Functional magnetic resonance imaging-integrated neuronavigation: correlation between lesion-to-motor cortex distance and outcome.

OBJECTIVE: The integration of functional magnetic resonance imaging (fMRI) data into neuronavigation is a new concept for surgery adjacent to the motor cortex. However, the clinical value remains to be defined. In this study, we investigated the correlation between the lesion-to-fMRI activation distance and the occurrence of a new postoperative deficit.

METHODS: fMRI-integrated "functional" neuronavigation was used for surgery around the motor strip in 54 patients.

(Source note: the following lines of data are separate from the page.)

/-- The code at the cursor that the decoder has no entry for is the one its mirrored insertion will make (43 R181). -/
theorem Dict.IsAheadOf.kwkwk {d : Dict} {D : Engine} {k : Nat} (h : d.IsAheadOf (some k) D)
    (hk : (Table.find d.tab k).isSome = true) (hnone : Table.find D.dict.tab k = none) :
    ∃ p, D.node = some p ∧ D.dict.full = false ∧ k = D.dict.nextCode ∧
      d.firstOf (some k) = D.dict.firstOf (some p) ∧
      Table.find d.tab k = some
        { parent := some p, last := d.firstOf (some k), first := D.dict.firstOf (some p),
          len := D.dict.lenOf (some p) + 1 } := by
  have hdict := h.dict
  rw [Engine.mirror_eq] at hdict
  rcases hn : D.node with _ | p <;> rw [hn] at hdict
  · rw [← hdict, hnone] at hk; cases hk
  · rcases D.dict.extend_cases (some p) (d.firstOf (some k)) with ⟨j, hc, -⟩ | ⟨-, -, he⟩ | ⟨-, hf, he⟩
    · rw [(h.edge p hn).2] at hc; cases hc
    · simp only [he] at hdict
      rw [← hdict, hnone] at hk; cases hk
    · simp only [he] at hdict
      have hfind := congrArg (fun d => Table.find d.tab k) hdict
      simp only [Table.find_put] at hfind
      by_cases hnext : k = D.dict.nextCode
      · rw [if_pos hnext] at hfind
        exact ⟨p, rfl, hf, hnext, Dict.firstOf_of_find hfind.symm, hfind.symm⟩
      · rw [if_neg hnext, hnone] at hfind
        rw [← hfind] at hk; cases hk

/-- The code at the cursor is a table look-up or the KwKwK code; in either case it writes its sequence in the encoder's
dictionary, and the mirrored insertion is the one that the encoder is ahead (43 R191). -/
theorem Dict.IsAheadOf.codeWord {B : Config.Build} {d : Dict} {D : Engine} {k : Nat} (h : d.IsAheadOf (some k) D)
    (hd : d.Inv B.maxw) (hk : (Table.find d.tab k).isSome = true) (hD : D.dict.Inv B.maxw) (hn : D.nodeResident) :
    D.codeWord B k = ((D.emitAll B (d.seq k)).mirror (d.firstOf (some k))).finishCode B k := by
  have hentries := h.grows.entries hD.bounded
  rcases hfind : Table.find D.dict.tab k with _ | e
  · obtain ⟨p, hp, hf, rfl, hfirst, hentry⟩ := h.kwkwk hk hfind
    have hres : (Table.find D.dict.tab p).isSome = true := by
      rcases hn with hn | ⟨q, hq, hres⟩
      · rw [hp] at hn; cases hn
      · rw [hp] at hq; cases hq; exact hres
    have hseq : d.seq D.dict.nextCode = D.dict.seq p ++ [D.dict.firstOf (some p)] := by
      rw [hd.seq_eq hentry, hfirst, Dict.nodeSeq, hD.seq_of_entries hd hentries hres]
    rw [hseq, hfirst]
    exact Engine.codeWord_of_kwkwk hD.next.1 hp hf (hfirst ▸ (h.edge p hp).2)
  · have hres : (Table.find D.dict.tab k).isSome = true := by simp [hfind]
    obtain ⟨hlt, h256⟩ := hD.find_lt hfind
    have hfirst : d.firstOf (some k) = D.dict.firstOf (some k) := by
      rw [Dict.firstOf_of_find hfind, Dict.firstOf_of_find (hentries k e hfind)]
    rw [Engine.codeWord_of_lt hlt h256, Engine.lookupCode_of_head (hD.head?_seq hres), hfirst,
      hD.seq_of_entries hd hentries hres]

/-! ### Lockstep (43 R191) -/

/-- `D` has decoded every code that an encoder with dictionary `d` and cursor `n` emitted, and the bytes `x` that the
encoder consumed are those `D` wrote and then the sequence that is matched but not emitted. -/
structure Lockstep (B : Config.Build) (x : List Byte) (d : Dict) (n : NodeId) (D : Engine) : Prop where
  inv : D.DecInv B
  ready : D.st = .ready
  schedule : D.dict.DecSchedule
  ahead : d.IsAheadOf n D
  output : D.port.snk ++ d.nodeSeq n = x

/-- `D` has decoded the pending code too: its dictionary is the encoder's, but for the width, it has written all that
the encoder consumed, and the pending code is its previous code. -/
structure CaughtUp (B : Config.Build) (x : List Byte) (d : Dict) (n : NodeId) (D : Engine) : Prop where
  inv : D.DecInv B
  ready : D.st = .ready
  schedule : D.dict.DecSchedule
  dict : D.dict = { d with codeWidth := D.dict.codeWidth }
  node : D.node = n
  output : D.port.snk = x

/-- One code word decoded, which took at least 9 bits. -/
def DecodesTo (B : Config.Build) (D D' : Engine) : Prop :=
  ∃ a, a ≠ .endOfStream ∧ D.decStep B = .ok a D' ∧ D'.unreadBits.length + 9 ≤ D.unreadBits.length

theorem Lockstep.codeWidth {B : Config.Build} {x : List Byte} {d : Dict} {n : NodeId} {D : Engine}
    (h : Lockstep B x d n D) : D.dict.codeWidth = d.codeWidth := by
  rw [← h.ahead.dict, Engine.mirror_eq]
  cases D.node with
  | none => rfl
  | some p => exact (Dict.extend_codeWidth ..).symm

/-- The decoder takes the pending code from its unread bits and catches up. -/
theorem Lockstep.decodesTo {B : Config.Build} {x : List Byte} {d : Dict} {k : Nat} {D : Engine} {rest : List Bool}
    (h : Lockstep B x d (some k) D) (hd : d.Inv B.maxw) (hk : (Table.find d.tab k).isSome = true)
    (hroom : d.Room B.maxw) (hu : D.unreadBits = codeBits d.codeWidth k ++ rest) :
    ∃ D', DecodesTo B D D' ∧ D'.unreadBits = rest ∧ CaughtUp B x d (some k) D' := by
  have hlt : k < 2 ^ d.codeWidth := Nat.lt_of_lt_of_le ((hd.domain k).1 hk).1 hd.next.2
  obtain ⟨D1, hpull, -, -, hu1⟩ :=
    Engine.pull_of_codeBits (B := B) (h.inv.buffer (by simp [h.ready])) h.inv.source hlt hu
  obtain ⟨y, q, c, u, b, hsnk, hframe⟩ := D.pull_eq B d.codeWidth
  obtain ⟨rfl, rfl⟩ := Prod.mk.inj (hpull.symm.trans hframe)
  have hahead : d.IsAheadOf (some k) (D.withReader q c u b) := h.ahead.congr rfl rfl
  have hcode := hahead.codeWord hd hk (h.inv.dict (.inl h.ready)) (h.inv.prev (.inl h.ready))
  rw [Engine.dataCode_ok _ _ (by rw [hahead.dict]; exact hroom.not_decOverflows), hahead.dict] at hcode
  have hstep : D.decStep B = .ok .decoded ((D.withReader q c u b).decodedTo B d.decWidened k (d.seq k)) := by
    simp only [Engine.decStep, h.codeWidth, hpull, hcode]
  have hinv := h.inv.decStep h.ready
  have hsched := Engine.decStep_onDecSchedule (B := B) h.schedule
  rw [hstep] at hinv hsched
  have hout : q.snk ++ d.seq k = x := hsnk ▸ h.output
  refine ⟨_, ⟨.decoded, by decide, hstep, ?_⟩, hu1, ⟨hinv.1, hinv.2, hsched, rfl, rfl, hout⟩⟩
  have hlen : ((D.withReader q c u b).decodedTo B d.decWidened k (d.seq k)).unreadBits = rest := hu1
  have hwidth := hd.width.1
  rw [hlen, hu, List.length_append, length_codeBits]
  omega

/-- With no code pending there is nothing to catch up with. -/
theorem Lockstep.caughtUp_of_root {B : Config.Build} {x : List Byte} {d : Dict} {D : Engine}
    (h : Lockstep B x d none D) : CaughtUp B x d none D := by
  have hroot : D.node = none := by
    rcases hp : D.node with _ | p
    · rfl
    · exact absurd rfl (h.ahead.edge p hp).1
  have hdict := h.ahead.dict
  rw [Engine.mirror_eq, hroot] at hdict
  exact ⟨h.inv, h.ready, h.schedule, by rw [← hdict], hroot, by rw [← h.output, Dict.nodeSeq, List.append_nil]⟩

/-- The decoder catches up on the pending bits, whatever follows them. -/
theorem Lockstep.catchUp {B : Config.Build} {x : List Byte} {g D : Engine} {rest : List Bool}
    (h : Lockstep B x g.dict g.node D) (hg : g.EncInv B) (hr : g.st = .ready) (hroom : g.dict.Room B.maxw)
    (hu : D.unreadBits = g.pendingBits ++ rest) :
    ∃ D', Relation.ReflTransGen (DecodesTo B) D D' ∧ D'.unreadBits = rest ∧ CaughtUp B x g.dict g.node D' := by
  rcases hn : g.node with _ | k <;> rw [hn] at h
  · rw [Engine.pendingBits_of_root hn] at hu
    exact ⟨D, .refl, hu, h.caughtUp_of_root⟩
  · have hk : (Table.find g.dict.tab k).isSome = true := by
      rcases hg.cursor hr with hroot | ⟨j, hj, hres⟩
      · rw [hn] at hroot; cases hroot
      · rw [hn] at hj; cases hj; exact hres
    rw [Engine.pendingBits_of_node hn] at hu
    obtain ⟨D', hstep, hu', hcaught⟩ := h.decodesTo (hg.dictInv hr) hk hroom hu
    exact ⟨D', .single hstep, hu', hcaught⟩

/-! ### The encoder's next insertion (42 R157, R158) -/

/-- `DICT.EXTEND` neither reads nor writes the width. -/
theorem Dict.extend_setWidth (d : Dict) (w : Nat) (n : NodeId) (b : Byte) :
    (({ d with codeWidth := w } : Dict).extend n b).2 = { (d.extend n b).2 with codeWidth := w } := by
  rcases d.extend_cases n b with ⟨k, hc, he⟩ | ⟨hc, hf, he⟩ | ⟨hc, hf, he⟩ <;> rw [he]
  · rw [Dict.extend_of_child (d := { d with codeWidth := w }) hc]
  · rw [Dict.extend_of_full (d := { d with codeWidth := w }) hc hf]
  · rcases ({ d with codeWidth := w } : Dict).extend_cases n b with ⟨k, hc', -⟩ | ⟨-, hf', -⟩ | ⟨-, -, he'⟩
    · exact absurd (hc.symm.trans hc') (by simp)
    · exact absurd (hf.symm.trans hf') (by simp)
    · rw [he']; rfl

/-- The growth test writes the width only. -/
theorem Dict.eq_of_grow {maxw : Nat} {d d' : Dict} (h : d.grow maxw = some d') :
    d' = { d with codeWidth := d'.codeWidth } := by
  rcases Dict.grow_eq_some h with ⟨-, rfl⟩ | ⟨-, rfl⟩ <;> rfl

/-- Where the edge is absent, the decoder's schedule before an insertion gives the width that the encoder's gives after
it (43 R183). -/
theorem Dict.DecSchedule.width_eq {maxw : Nat} {d d' : Dict} {n : NodeId} {c : Byte} {w : Nat} (hd : d.Inv maxw)
    (h : ({ d with codeWidth := w } : Dict).DecSchedule) (hc : d.child n c = none)
    (hg : (d.extend n c).2.grow maxw = some d') (h' : d'.EncSchedule) : w = d'.codeWidth := by
  have hnext : d'.nextCode = (d.extend n c).2.nextCode := by rw [Dict.eq_of_grow hg]
  have hw : w = leastWidth (capped d.maxCode (d.nextCode + 1)) := h
  rw [h', hw, hnext]
  rcases d.extend_cases n c with ⟨k, hk, -⟩ | ⟨-, hf, he⟩ | ⟨-, hf, he⟩
  · rw [hk] at hc; cases hc
  · have hfull := d.full_iff.1 hf
    rw [he, capped_of_full hf, Nat.le_antisymm hfull.2 (hd.capNext hfull.1)]
  · rw [he, capped_of_not_full hf]

/-- A decoder that has caught up falls one insertion behind again when the encoder inserts and restarts its match. -/
theorem CaughtUp.lockstep {B : Config.Build} {x : List Byte} {d d' : Dict} {k : Nat} {c : Byte} {D : Engine}
    (h : CaughtUp B x d (some k) D) (hd : d.Inv B.maxw) (hc : d.child (some k) c = none)
    (hg : (d.extend (some k) c).2.grow B.maxw = some d') (hd' : d'.Inv B.maxw) (hs : d'.EncSchedule) :
    Lockstep B (x ++ [c]) d' (some c.toNat) D := by
  have hfirst := hd'.firstOf_literal c
  have hwidth : D.dict.codeWidth = d'.codeWidth := Dict.DecSchedule.width_eq hd (h.dict ▸ h.schedule) hc hg hs
  refine ⟨h.inv, h.ready, h.schedule, ⟨?_, fun p hp => ⟨by simp, ?_⟩⟩, ?_⟩
  · rw [hfirst, Engine.mirror_eq, h.node, Dict.eq_of_grow hg, ← hwidth]
    show (D.dict.extend (some k) c).2 = _
    rw [h.dict]
    exact Dict.extend_setWidth d D.dict.codeWidth (some k) c
  · rw [h.node] at hp
    cases hp
    rw [hfirst, h.dict]
    exact hc
  · rw [h.output, Dict.nodeSeq, hd'.seq_literal c]

end Sys2Proof.Machine
end

section
/-! SUPPORT. What an encoder has written decodes to what it has consumed, kept by every byte, chunk and end
(spec/42_encoder.md R157, R161, R163; spec/43_decoder.md R191); for O59. -/

namespace Sys2Proof.Machine

/-! ### A fresh engine (10 R50) -/

theorem Engine.fresh_flagInv {B : Config.Build} {m : Nat} {g : Engine} (hm : m < 2 ^ 28)
    (hp : g.port.pos ≤ g.port.src.length) : (g.fresh m).FlagInv B :=
  (g.fresh_flagsZero m).flagInv (by simp) ⟨Nat.two_pow_pos _, Nat.two_pow_pos _⟩ hm literalTable_wf hp

theorem Engine.fresh_dictInv {maxw m : Nat} (g : Engine) (hmaxw : 9 ≤ maxw) (hm : m = 0 ∨ 257 ≤ m) :
    (g.fresh m).dict.Inv maxw := Dict.init_inv maxw { g.dict with maxCode := m } hmaxw hm

theorem Engine.fresh_encInv {B : Config.Build} {m : Nat} {g : Engine} (hmaxw : 9 ≤ B.maxw) (hm : m = 0 ∨ 257 ≤ m)
    (hlt : m < 2 ^ 28) (hp : g.port.pos ≤ g.port.src.length) : (g.fresh m).EncInv B :=
  have hrun : (g.fresh m).EncRun B :=
    { Engine.fresh_flagInv hlt hp with ready := rfl, residue := ⟨Nat.zero_le 7, Nat.one_pos⟩ }
  hrun.encInv (g.fresh_dictInv hmaxw hm) (.inl rfl)

theorem Engine.fresh_decInv {B : Config.Build} {m : Nat} {g : Engine} (hmaxw : 9 ≤ B.maxw) (hm : m = 0 ∨ 257 ≤ m)
    (hlt : m < 2 ^ 28) (hp : g.port.pos ≤ g.port.src.length) : (g.fresh m).DecInv B :=
  have hrun : (g.fresh m).DecRun B :=
    { Engine.fresh_flagInv hlt hp with ready := rfl, noEoi := rfl, residue := ⟨Nat.zero_le 7, Nat.one_pos⟩ }
  hrun.decInv (g.fresh_dictInv hmaxw hm) (.inl rfl) fun _ => by show firstFree < 2 ^ initWidth; decide

/-- A decoder right after `DEC_INIT m` with nothing read and nothing written. -/
def Engine.StartsWith (m : Nat) (D : Engine) : Prop :=
  (∃ g : Engine, D = g.fresh m) ∧ D.port.pos = 0 ∧ D.port.snk = []

/-! ### What has been written decodes (43 R191) -/

/-- Any fresh decoder whose stream begins with the bits `bs` decodes its way into lockstep with an encoder that has
consumed `x` and stands at dictionary `d` and cursor `n`, and has the rest of the stream still unread; provided that the
encoder's dictionary has room, without which the decoder would raise (43 R182, 95 V32). -/
def Decodable (B : Config.Build) (m : Nat) (x : List Byte) (d : Dict) (n : NodeId) (bs : List Bool) : Prop :=
  d.Room B.maxw → ∀ (D : Engine) (rest : List Bool), D.StartsWith m → D.unreadBits = bs ++ rest →
    ∃ D', Relation.ReflTransGen (DecodesTo B) D D' ∧ D'.unreadBits = rest ∧ Lockstep B x d n D'

/-- A fresh encoder and a fresh decoder are in lockstep. -/
theorem Engine.fresh_decodable {B : Config.Build} {m : Nat} (g : Engine) (hmaxw : 9 ≤ B.maxw) (hm : m = 0 ∨ 257 ≤ m)
    (hlt : m < 2 ^ 28) : Decodable B m [] (g.fresh m).dict none [] := by
  rintro - D rest ⟨⟨h, rfl⟩, hpos, hsnk⟩ hu
  refine ⟨_, .refl, hu, Engine.fresh_decInv hmaxw hm hlt ?_, rfl, Dict.init_decSchedule _, ⟨rfl, ?_⟩, ?_⟩
  · exact (Nat.le_of_eq hpos).trans (Nat.zero_le _)
  · rintro p ⟨⟩
  · rw [hsnk]; rfl

/-- An encoder in `READY` that has consumed the bytes `x`, all it has written being decodable. -/
structure Engine.Codes (B : Config.Build) (m : Nat) (x : List Byte) (g : Engine) : Prop where
  inv : g.EncInv B
  ready : g.st = .ready
  schedule : g.dict.EncSchedule
  decodable : Decodable B m x g.dict g.node g.writtenBits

During standardized paradigms for hand, foot, and tongue movements, echo-planar imaging T2* blood oxygen level-dependent sequences were acquired and processed with BrainVoyager 2000 software (Brain Innovation, Maastricht, The Netherlands). Neuronavigation was performed with the VectorVision(2) system (BrainLAB, Heimstetten, Germany). For outcome analysis, patient age, histological findings, size of lesion, distance to the fMRI areas, preoperative and postoperative Karnofsky index, postoperative motor deficit, and type of resection were analyzed.

RESULTS: In 45 patients, a gross total resection (>95%) was performed, and for 9 lesions (low-grade glioma, 4; glioblastoma, 5), a subtotal resection (80-95%) was achieved. The neurological outcome improved in 16 patients (29.6%), was unchanged in 29 patients (53.7%), and deteriorated in 9 patients (16.7%). Significant predictors of a new neurological deficit were a lesion-to-activation distance of less than 5 mm (P < 0.01) and incomplete resection (P < 0.05).

CONCLUSION: fMRI-integrated neuronavigation is a useful concept to assess the risk of a new motor deficit after surgery. Our data suggest that a lesion-to-activation distance of less than 5 mm is associated with a higher risk of neurological deterioration. Within a 10-mm range, cortical stimulation should be performed. For a lesion-to-activation distance of more than 10 mm, a complete resection can be achieved safely. The visualization of fiber tracks is desirable to complete the representation of the motor system.